Since Tiger Woods last won a Masters, golf and the world have changed
AUGUSTA, Ga. – When he was a kid practicing his chips and putts, Tiger Woods listened to music on a portable CD player.
When he won his first tournament, he beat Davis Love III using a driver made of persimmon wood, a style you’re now more likely to find in an antique store than anywhere near a course.
When he won his first Masters, current world No. 4 golfer Jordan Spieth was, in Woods’ words, “still in diapers.”
Tough as it is to believe, the sun is setting on Woods’ generation. The new breed of golfer is bigger and stronger. The new style of golf course stretches longer. The new regard inside the ropes for Woods is merely respect, not awe, and certainly not fear.
On Tuesday afternoon, Woods, sporting an azalea-pink Nike shirt and an unworried grin, made his first public appearance since walking off the course at Torrey Pines two months ago. If Woods’ life were a “Rocky” movie, we’d be at the start of the third act. The montage has just ended, and now the old dog is back in the ring for One More Shot At The Title.
It’s been more than a year since he finished inside the top 10 in any tournament, a span in which he’s withdrawn three times and missed the cut in another three.
Thursday’s round at Augusta will be his first since withdrawing from the Farmers Insurance Open in February.
“I worked my ass off,” Woods said when asked what he did to get back into playing form. While his routine to return to competition didn’t exactly involve hauling logs across a Siberian snowscape, he was nonetheless playing, in his words, “sunup to sundown.”
“Every day the sun came up,” Woods said, “and by the end of the day, I should be a better player. The goal was to get better incrementally.”
Cue the ‘80s training montage music.
“People would never understand how much I put into it to come back,” Woods said. “Whenever I had free time, I’d be playing. When the kids were asleep, I’d be doing it. When the kids were at school, I’d be doing it.”
There were setbacks. Woods acknowledged that there were “a few clubs that flew, that slipped out of my hand. Traveled a pretty good distance, too,” he said with a grin. “I’d have moments where it would come, where I’d be dialed in for 10 minutes and then lose it for an hour. Then I’d have an hour of having it and 10 minutes of losing it. I got to the point where it was just there.”

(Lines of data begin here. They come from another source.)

-- ==== Sys2Proof/Laws/Sine.lean ====
section
/-! SUPPORT. The enclosure of the default sine holds the real sine: the partial sum and its remainder, the constant
`piAngle`, the reduction by half turns, and then the enclosure, said once (`sineEnclosure_encloses`). -/

namespace Sys2Proof.Machine

/-! ## The series -/

/-- The partial sum of the sine's series, `m` terms after the first. -/
noncomputable def sinePartial (m : Nat) (z : ℝ) : ℝ :=
  ∑ i ∈ Finset.range (m + 1), (-1) ^ i * z ^ (2 * i + 1) / (2 * i + 1).factorial

/-- The denominator of the nested series is positive. -/
theorem sineTail_den_pos {sq den : Nat} (hd : 0 < den) : ∀ (m j : Nat), 0 < j → 0 < (sineTail sq den m j).2
  | 0, _, _ => Nat.one_pos
  | m + 1, j, hj => by
    have := sineTail_den_pos (sq := sq) hd m (j + 1) (Nat.succ_pos j)
    show 0 < (sineTail sq den m (j + 1)).2 * den * (2 * j * (2 * j + 1))
    positivity

/-- The nested series, unfolded. -/
theorem sineTail_value {sq den : Nat} (hd : 0 < den) : ∀ (m j : Nat), 0 < j →
    ((sineTail sq den m j).1 : ℝ) / (sineTail sq den m j).2 =
      ∑ i ∈ Finset.range (m + 1), (-1) ^ i * ((sq : ℝ) / den) ^ i * (2 * j - 1).factorial / (2 * j - 1 + 2 * i).factorial
  | 0, j, _ => by
    have h : ((2 * j - 1).factorial : ℝ) ≠ 0 := by exact_mod_cast Nat.factorial_ne_zero _
    simp [sineTail, div_self h]
  | m + 1, j, hj => by
    have ih := sineTail_value (sq := sq) hd m (j + 1) (Nat.succ_pos j)
    have hp := sineTail_den_pos (sq := sq) hd m (j + 1) (Nat.succ_pos j)
    set t := sineTail sq den m (j + 1) with ht
    have h1 : ((sineTail sq den (m + 1) j).1 : ℝ) / (sineTail sq den (m + 1) j).2 =
        1 - (sq : ℝ) / den / (2 * j * (2 * j + 1)) * ((t.1 : ℝ) / t.2) := by
      have hd' : (den : ℝ) ≠ 0 := by exact_mod_cast hd.ne'
      have ht' : (t.2 : ℝ) ≠ 0 := by exact_mod_cast hp.ne'
      have hj' : (j : ℝ) ≠ 0 := by exact_mod_cast hj.ne'
      have hj2 : (2 * (j : ℝ) + 1) ≠ 0 := by positivity
      simp only [sineTail, ← ht]
      push_cast
      field_simp
    rw [h1, ih, Finset.sum_range_succ' _ (m + 1), Finset.mul_sum, sub_eq_neg_add, ← Finset.sum_neg_distrib]
    have h0 : ((2 * j - 1).factorial : ℝ) ≠ 0 := by exact_mod_cast Nat.factorial_ne_zero _
    congr 1
    · refine Finset.sum_congr rfl fun i _ => ?_
      have e1 : 2 * (j + 1) - 1 = 2 * j - 1 + 1 + 1 := by omega
      have e2 : 2 * (j + 1) - 1 + 2 * i = 2 * j - 1 + 2 * (i + 1) := by omega
      have e3 : ((2 * (j + 1) - 1).factorial : ℝ) = (2 * j * (2 * j + 1)) * (2 * j - 1).factorial := by
        rw [e1, Nat.factorial_succ, Nat.factorial_succ]
        have : 2 * j - 1 + 1 = 2 * j := by omega
        rw [this]; push_cast; ring
      have hj' : (j : ℝ) ≠ 0 := by exact_mod_cast hj.ne'
      have hj2 : (2 * (j : ℝ) + 1) ≠ 0 := by positivity
      rw [e2, e3]
      generalize (sq : ℝ) / den = w
      field_simp
      ring
    · simp [div_self h0]

/-- An angle times its nested series is the partial sum. -/
theorem sineTail_partial (r : Int) (m : Nat) :
    (r * (sineTail (r.natAbs ^ 2) (2 ^ (2 * angleBits)) m 1).1 : ℝ) /
        (2 ^ angleBits * (sineTail (r.natAbs ^ 2) (2 ^ (2 * angleBits)) m 1).2) =
      sinePartial m (r / 2 ^ angleBits) := by
  have hv := sineTail_value (sq := r.natAbs ^ 2) (den := 2 ^ (2 * angleBits)) (by positivity) m 1 one_pos
  rw [mul_div_mul_comm, hv, sinePartial, Finset.mul_sum]
  refine Finset.sum_congr rfl fun i _ => ?_
  have hs : (((r.natAbs ^ 2 : Nat) : ℝ) / ((2 ^ (2 * angleBits) : Nat) : ℝ)) = (r / 2 ^ angleBits) ^ 2 := by
    have : ((r.natAbs : ℝ)) ^ 2 = (r : ℝ) ^ 2 := by
      rw [Nat.cast_natAbs, Int.cast_abs, sq_abs]
    push_cast
    rw [this, div_pow, ← pow_mul, mul_comm angleBits 2]
  rw [hs]
  have e : 2 * 1 - 1 + 2 * i = 2 * i + 1 := by omega
  rw [e, ← pow_mul]
  simp only [Nat.factorial]
  rw [pow_succ]
  ring

/-- The imaginary part of the exponential's partial sum is the sine's. -/
theorem exp_partial_im (z : ℝ) : ∀ m : Nat,
    (∑ k ∈ Finset.range (2 * m + 2), ((z : ℂ) * Complex.I) ^ k / k.factorial).im = sinePartial m z
  | 0 => by simp [sinePartial, Finset.sum_range_succ]
  | m + 1 => by
    have ih := exp_partial_im z m
    have h2 : ((z : ℂ) * Complex.I) ^ (2 * m + 2) = (((-1) ^ (m + 1) * z ^ (2 * m + 2) : ℝ) : ℂ) := by
      rw [mul_pow, show 2 * m + 2 = 2 * (m + 1) by ring, pow_mul Complex.I, Complex.I_sq]; push_cast; ring
    have h3 : ((z : ℂ) * Complex.I) ^ (2 * m + 3) = (((-1) ^ (m + 1) * z ^ (2 * m + 3) : ℝ) : ℂ) * Complex.I := by
      rw [pow_succ, h2]; push_cast; ring
    rw [show 2 * (m + 1) + 2 = (2 * m + 2) + 1 + 1 by ring, Finset.sum_range_succ, Finset.sum_range_succ, Complex.add_im,
      Complex.add_im, ih, h2, show 2 * m + 2 + 1 = 2 * m + 3 by ring, h3, sinePartial, sinePartial,
      Finset.sum_range_succ _ (m + 1)]
    have e : 2 * (m + 1) + 1 = 2 * m + 3 := by ring
    rw [e]
    have i2 : ((((-1) ^ (m + 1) * z ^ (2 * m + 2) : ℝ) : ℂ) / ((2 * m + 2).factorial : ℂ)).im = 0 := by
      rw [← Complex.ofReal_natCast, ← Complex.ofReal_div, Complex.ofReal_im]
    have i3 : ((((-1) ^ (m + 1) * z ^ (2 * m + 3) : ℝ) : ℂ) * Complex.I / ((2 * m + 3).factorial : ℂ)).im =
        (-1) ^ (m + 1) * z ^ (2 * m + 3) / (2 * m + 3).factorial := by
      rw [mul_div_right_comm, ← Complex.ofReal_natCast, ← Complex.ofReal_div, Complex.im_ofReal_mul, Complex.I_im, mul_one]
    rw [i2, i3, add_zero]

/-- The partial sum's remainder. -/
theorem sinePartial_error (m : Nat) (z : ℝ) (h : |z| ≤ m + 1) :
    |Real.sin z - sinePartial m z| ≤ |z| ^ (2 * m + 2) / (2 * m + 2).factorial * 2 := by
  have hn : ‖(z : ℂ) * Complex.I‖ = |z| := by simp
  have hb := Complex.exp_bound' (x := (z : ℂ) * Complex.I) (n := 2 * m + 2) (by
    rw [hn, div_le_iff₀ (by positivity)]; push_cast; linarith)
  rw [hn] at hb
  refine le_trans ?_ hb
  refine le_trans (le_of_eq ?_) (Complex.abs_im_le_norm _)
  rw [Complex.sub_im, exp_partial_im, Complex.exp_ofReal_mul_I_im]

/-- The remainder at a half turn, or a little more: below one angle unit. -/
theorem sinePartial_error_le (z : ℝ) (h : |z| ≤ 2) :
    |Real.sin z - sinePartial sineTerms z| ≤ 1 / 2 ^ angleBits := by
  refine le_trans (sinePartial_error sineTerms z (by simp only [sineTerms]; push_cast; linarith)) ?_
  have h1 : |z| ^ (2 * sineTerms + 2) ≤ 2 ^ 98 := pow_le_pow_left₀ (abs_nonneg z) h _
  have h2 : (2 * 2 ^ 98 * 2 ^ angleBits : Nat) ≤ (2 * sineTerms + 2).factorial := by decide +kernel
  have h3 : (2 * 2 ^ 98 * 2 ^ angleBits : ℝ) ≤ ((2 * sineTerms + 2).factorial : ℝ) := by exact_mod_cast h2
  have h4 : (0 : ℝ) < ((2 * sineTerms + 2).factorial : ℝ) := by exact_mod_cast Nat.factorial_pos _
  rw [div_mul_eq_mul_div, div_le_div_iff₀ h4 (by positivity)]
  nlinarith [h1, h3, (by positivity : (0 : ℝ) < 2 ^ angleBits)]

/-! ## The constant -/

/-- The sign of a sine whose partial sum outweighs the remainder. -/
theorem sine_sign {z : ℝ} (hz : |z| ≤ 4) {a : Int} {d : Nat} (hd : 0 < d) (hp : (a : ℝ) / d = sinePartial 100 z) :
    ((2 * 4 ^ 202 * d : Nat) < a * (Nat.factorial 202 : Int) → 0 < Real.sin z) ∧
    (a * (Nat.factorial 202 : Int) < -((2 * 4 ^ 202 * d : Nat) : Int) → Real.sin z < 0) := by
  have hb := sinePartial_error 100 z (hz.trans (by norm_num))
  rw [← hp] at hb
  have hd' : (0 : ℝ) < d := by exact_mod_cast hd
  have he : |z| ^ (2 * 100 + 2) / ((2 * 100 + 2).factorial : ℝ) * 2 ≤ 2 * 4 ^ 202 / (Nat.factorial 202 : ℝ) := by
    rw [mul_comm, mul_div_assoc]
    gcongr
  have hf : (0 : ℝ) < (Nat.factorial 202 : ℝ) := by exact_mod_cast Nat.factorial_pos _
  have hb' := abs_le.mp (hb.trans he)
  generalize Nat.factorial 202 = f at *
  constructor <;> intro h
  · have h' : 2 * 4 ^ 202 * (d : ℝ) < a * f := by exact_mod_cast h
    have : 2 * 4 ^ 202 / (f : ℝ) < a / d := by rw [div_lt_div_iff₀ hf hd']; exact h'
    linarith [hb'.1]
  · have h' : a * (f : ℝ) < -(2 * 4 ^ 202 * d) := by exact_mod_cast h
    have : a / d < -(2 * 4 ^ 202 / (f : ℝ)) := by rw [← neg_div, div_lt_div_iff₀ hd' hf]; linarith
    linarith [hb'.2]

/-- The same for an angle below 4. -/
theorem sine_sign_angle (r : Nat) (hr : r ≤ 4 * 2 ^ angleBits) :
    ((2 * 4 ^ 202 * (2 ^ angleBits * (sineTail (r ^ 2) (2 ^ (2 * angleBits)) 100 1).2) : Nat) <
        r * (sineTail (r ^ 2) (2 ^ (2 * angleBits)) 100 1).1 * (Nat.factorial 202 : Int) →
      0 < Real.sin (r / 2 ^ angleBits)) ∧
    (r * (sineTail (r ^ 2) (2 ^ (2 * angleBits)) 100 1).1 * (Nat.factorial 202 : Int) <
        -((2 * 4 ^ 202 * (2 ^ angleBits * (sineTail (r ^ 2) (2 ^ (2 * angleBits)) 100 1).2) : Nat) : Int) →
      Real.sin (r / 2 ^ angleBits) < 0) := by
  have ht := sineTail_den_pos (sq := r ^ 2) (den := 2 ^ (2 * angleBits)) (Nat.two_pow_pos _) 100 1 one_pos
  have hp := sineTail_partial (r : Int) 100
  rw [Int.natAbs_natCast, Int.cast_natCast] at hp
  generalize sineTail (r ^ 2) (2 ^ (2 * angleBits)) 100 1 = t at *
  refine sine_sign ?_ (Nat.mul_pos (Nat.two_pow_pos _) ht) ?_
  · rw [abs_of_nonneg (by positivity), div_le_iff₀ (by positivity)]
    exact_mod_cast hr
  · rw [← hp]; push_cast; rfl

/-- The constant is π, cut off. -/
theorem piAngle_le : (piAngle : ℝ) / 2 ^ angleBits ≤ Real.pi := by
  have h := (sine_sign_angle piAngle (by decide +kernel)).1 (by decide +kernel)
  by_contra hlt
  rw [not_le] at hlt
  have h4 : (piAngle : ℝ) / 2 ^ angleBits ≤ 4 := by
    rw [div_le_iff₀ (by positivity)]
    have : piAngle ≤ 4 * 2 ^ angleBits := by decide +kernel
    exact_mod_cast this
  have := Real.sin_pos_of_pos_of_lt_pi (x := (piAngle : ℝ) / 2 ^ angleBits - Real.pi) (by linarith)
    (by linarith [Real.pi_gt_three])
  rw [Real.sin_sub_pi] at this
  linarith

theorem lt_piAngle : Real.pi ≤ ((piAngle + 1 : Nat) : ℝ) / 2 ^ angleBits := by
  have h := (sine_sign_angle (piAngle + 1) (by decide +kernel)).2 (by decide +kernel)
  by_contra hlt
  rw [not_le] at hlt
  have := Real.sin_nonneg_of_nonneg_of_le_pi (x := ((piAngle + 1 : Nat) : ℝ) / 2 ^ angleBits) (by positivity) hlt.le
  linarith

/-! ## The enclosure -/

/-- What is left of an angle after the half turns is at most half a half turn. -/
theorem halfTurns_rest (angle : Int) : |2 * (angle - halfTurns angle * piAngle)| ≤ piAngle := by
  have hp : (0 : Int) < 2 * piAngle := by decide +kernel
  unfold halfTurns
  have h1 := Int.emod_add_mul_ediv (2 * angle + piAngle) (2 * piAngle)
  have h2 := Int.emod_nonneg (2 * angle + piAngle) hp.ne'
  have h3 := Int.emod_lt_of_pos (2 * angle + piAngle) hp
  rw [abs_le]
  constructor <;> nlinarith

/-- The real sine of an angle lies in its enclosure. -/
theorem sineEnclosure_encloses (angle : Int) : let e := sineEnclosure angle
    0 < e.den ∧ (e.low : ℝ) / e.den ≤ Real.sin (angle / 2 ^ angleBits) ∧
      Real.sin (angle / 2 ^ angleBits) ≤ (e.high : ℝ) / e.den := by
  intro e
  set k := halfTurns angle with hk
  set r := angle - k * piAngle with hr
  set t := sineTail (r.natAbs ^ 2) (2 ^ (2 * angleBits)) sineTerms 1 with ht
  have htp : 0 < t.2 := sineTail_den_pos (by positivity) _ _ one_pos
  have hden : e.den = 2 ^ angleBits * t.2 := rfl
  have hdp : (0 : ℝ) < 2 ^ angleBits * t.2 := by positivity
  have hq : (0 : ℝ) < 2 ^ angleBits := by positivity
  -- the rest is within the series' range
  have hr2 : |(r : ℝ) / 2 ^ angleBits| ≤ 2 := by
    rw [abs_div, abs_of_pos hq, div_le_iff₀ hq]
    have h1 := halfTurns_rest angle
    rw [← hk, ← hr, abs_mul] at h1
    have h2 : (piAngle : Int) ≤ 4 * 2 ^ angleBits := by decide +kernel
    have h3 : |r| ≤ 2 * 2 ^ angleBits := by
      have : (2 : Int) * |r| ≤ 4 * 2 ^ angleBits := by simpa using h1.trans h2
      linarith
    exact_mod_cast h3
  have hs := sinePartial_error_le _ hr2
  rw [← sineTail_partial r sineTerms, ← ht] at hs
  -- the reduction
  have hred : |Real.sin (angle / 2 ^ angleBits - k * Real.pi) - Real.sin (r / 2 ^ angleBits)| ≤ k.natAbs / 2 ^ angleBits := by
    refine (Real.abs_sin_sub_sin_le _ _).trans ?_
    have e1 : (angle : ℝ) / 2 ^ angleBits - k * Real.pi - r / 2 ^ angleBits =
        -(k * (Real.pi - piAngle / 2 ^ angleBits)) := by
      rw [hr]; push_cast; ring
    rw [e1, abs_neg, abs_mul, abs_of_nonneg (by linarith [piAngle_le] : (0 : ℝ) ≤ Real.pi - piAngle / 2 ^ angleBits),
      Nat.cast_natAbs, Int.cast_abs, div_eq_mul_one_div |(k : ℝ)|]
    refine mul_le_mul_of_nonneg_left ?_ (abs_nonneg _)
    have h := lt_piAngle
    rw [Nat.cast_add, Nat.cast_one, add_div] at h
    exact sub_le_iff_le_add'.mpr h
  have hall : |Real.sin (angle / 2 ^ angleBits - k * Real.pi) - r * t.1 / (2 ^ angleBits * t.2)| ≤
      ((k.natAbs + 1 : Nat) * t.2 : ℝ) / (2 ^ angleBits * t.2) := by
    have e2 : ((k.natAbs + 1 : Nat) * t.2 : ℝ) / (2 ^ angleBits * t.2) = k.natAbs / 2 ^ angleBits + 1 / 2 ^ angleBits := by
      have : (t.2 : ℝ) ≠ 0 := by positivity
      push_cast
      field_simp
    rw [e2]
    exact (abs_sub_le _ _ _).trans (add_le_add hred hs)
  rw [Real.sin_sub_int_mul_pi] at hall
  have hb := abs_le.mp hall
  have hlow : (e.low : ℝ) = ((if k % 2 = 0 then r * t.1 else -(r * t.1) : Int) : ℝ) - (k.natAbs + 1 : Nat) * t.2 := by
    show (((if k % 2 = 0 then r * t.1 else -(r * t.1)) - (k.natAbs + 1 : Nat) * t.2 : Int) : ℝ) = _
    rw [Int.cast_sub, Int.cast_mul, Int.cast_natCast, Int.cast_natCast]
  have hhigh : (e.high : ℝ) = ((if k % 2 = 0 then r * t.1 else -(r * t.1) : Int) : ℝ) + (k.natAbs + 1 : Nat) * t.2 := by
    show (((if k % 2 = 0 then r * t.1 else -(r * t.1)) + (k.natAbs + 1 : Nat) * t.2 : Int) : ℝ) = _
    rw [Int.cast_add, Int.cast_mul, Int.cast_natCast, Int.cast_natCast]
  refine ⟨by rw [hden]; positivity, ?_⟩
  rw [hlow, hhigh, hden]
  push_cast at hb ⊢
  rw [sub_div, add_div]
  rcases Int.emod_two_eq_zero_or_one k with h | h
  · rw [if_pos h, (Int.even_iff.mpr h).neg_one_zpow, one_mul] at *
    constructor <;> linarith [hb.1, hb.2]
  · rw [if_neg (by omega)]
    rw [(Int.odd_iff.mpr h).neg_one_zpow] at hb
    rw [neg_div]
    constructor <;> linarith [hb.1, hb.2]

/-- A signed number with more fraction bits. -/
theorem signed_shift (neg : Bool) (units b : Nat) :
    ((signed neg (units * 2 ^ b) : Int) : ℝ) = signed neg units * 2 ^ b := by
  cases neg <;> simp [signed]

/-- Fraction bits that a number does not use. -/
theorem div_two_pow_shift (x : ℝ) {a b c : Nat} (h : c = a + b) : x * 2 ^ b / 2 ^ c = x / 2 ^ a := by
  rw [h, pow_add, mul_div_mul_right _ _ (by positivity)]

/-- The angle of a binary32 number is the number. -/
theorem angleOf_value (neg : Bool) (units : Nat) :
    (angleOf neg units : ℝ) / 2 ^ angleBits = signed neg units / 2 ^ binary32.unit := by
  unfold angleOf
  rw [signed_shift]
  exact div_two_pow_shift _ (by decide +kernel)

/-- A settled sine is what both ends of an enclosure of the real sine round to. -/
theorem sineRounded_spec {neg : Bool} {units pat : Nat} (h0 : units ≠ 0) (h : sineRounded neg units = some pat) :
    ∃ e : Enclosure, 0 < e.den ∧ binary32.roundRatio e.low e.den = pat ∧ binary32.roundRatio e.high e.den = pat ∧
      (e.low : ℝ) / e.den ≤ Real.sin (signed neg units / 2 ^ binary32.unit) ∧
      Real.sin (signed neg units / 2 ^ binary32.unit) ≤ (e.high : ℝ) / e.den := by
  obtain ⟨h1, h2, h3⟩ := sineEnclosure_encloses (angleOf neg units)
  rw [angleOf_value] at h2 h3
  unfold sineRounded at h
  rw [if_neg h0] at h
  generalize sineEnclosure (angleOf neg units) = e at *
  unfold Enclosure.rounded at h
  split_ifs at h with he
  exact ⟨e, h1, Option.some.inj h, he ▸ Option.some.inj h, h2, h3⟩

end Sys2Proof.Machine
end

“It,” of course, being that elusive, ephemeral competitive ability – not spirit, ability – that’s seemed beyond Woods’ grasp these last 18 months. So here we are, back at Augusta, back at the site of so many of Woods’ finest moments. The bell is ringing, and if this isn’t Woods’ final shot at rehabbing his game, that day is now within sight.
He’s got one hell of a challenge ahead of him. Start with the fact that in 2015, he’s played exactly two rounds and 11 holes of competitive golf. He hasn’t won a tournament of any stripe since August 2013, and he’s going on seven years without a major and ten years without a fourth green jacket. He’s ranked 104th in the world, a free-fall plummet
Getting back to anything approaching tournament-winning form would be difficult in and of itself. But combine Woods’ fall from grace with other golfers’ ascent, and this isn’t like climbing a mountain. This is like scaling a skyscraper under construction, as Spieth, Rory McIlroy and others continue to build ever-higher floors above him.
Woods says he’ll win, of course. What else is he going to say? From the moment he first drove up Magnolia Lane, he wasn’t satisfied with just making the field. But this is a very different world than 1997, even if the azaleas and the clubhouse remain the same.
“The game has gotten bigger,” Woods said. “Competing is stil the same. I’m trying to beat everyone out there. That hasn’t changed.”
He talks like he believes he can. He’d have to understand if few others do.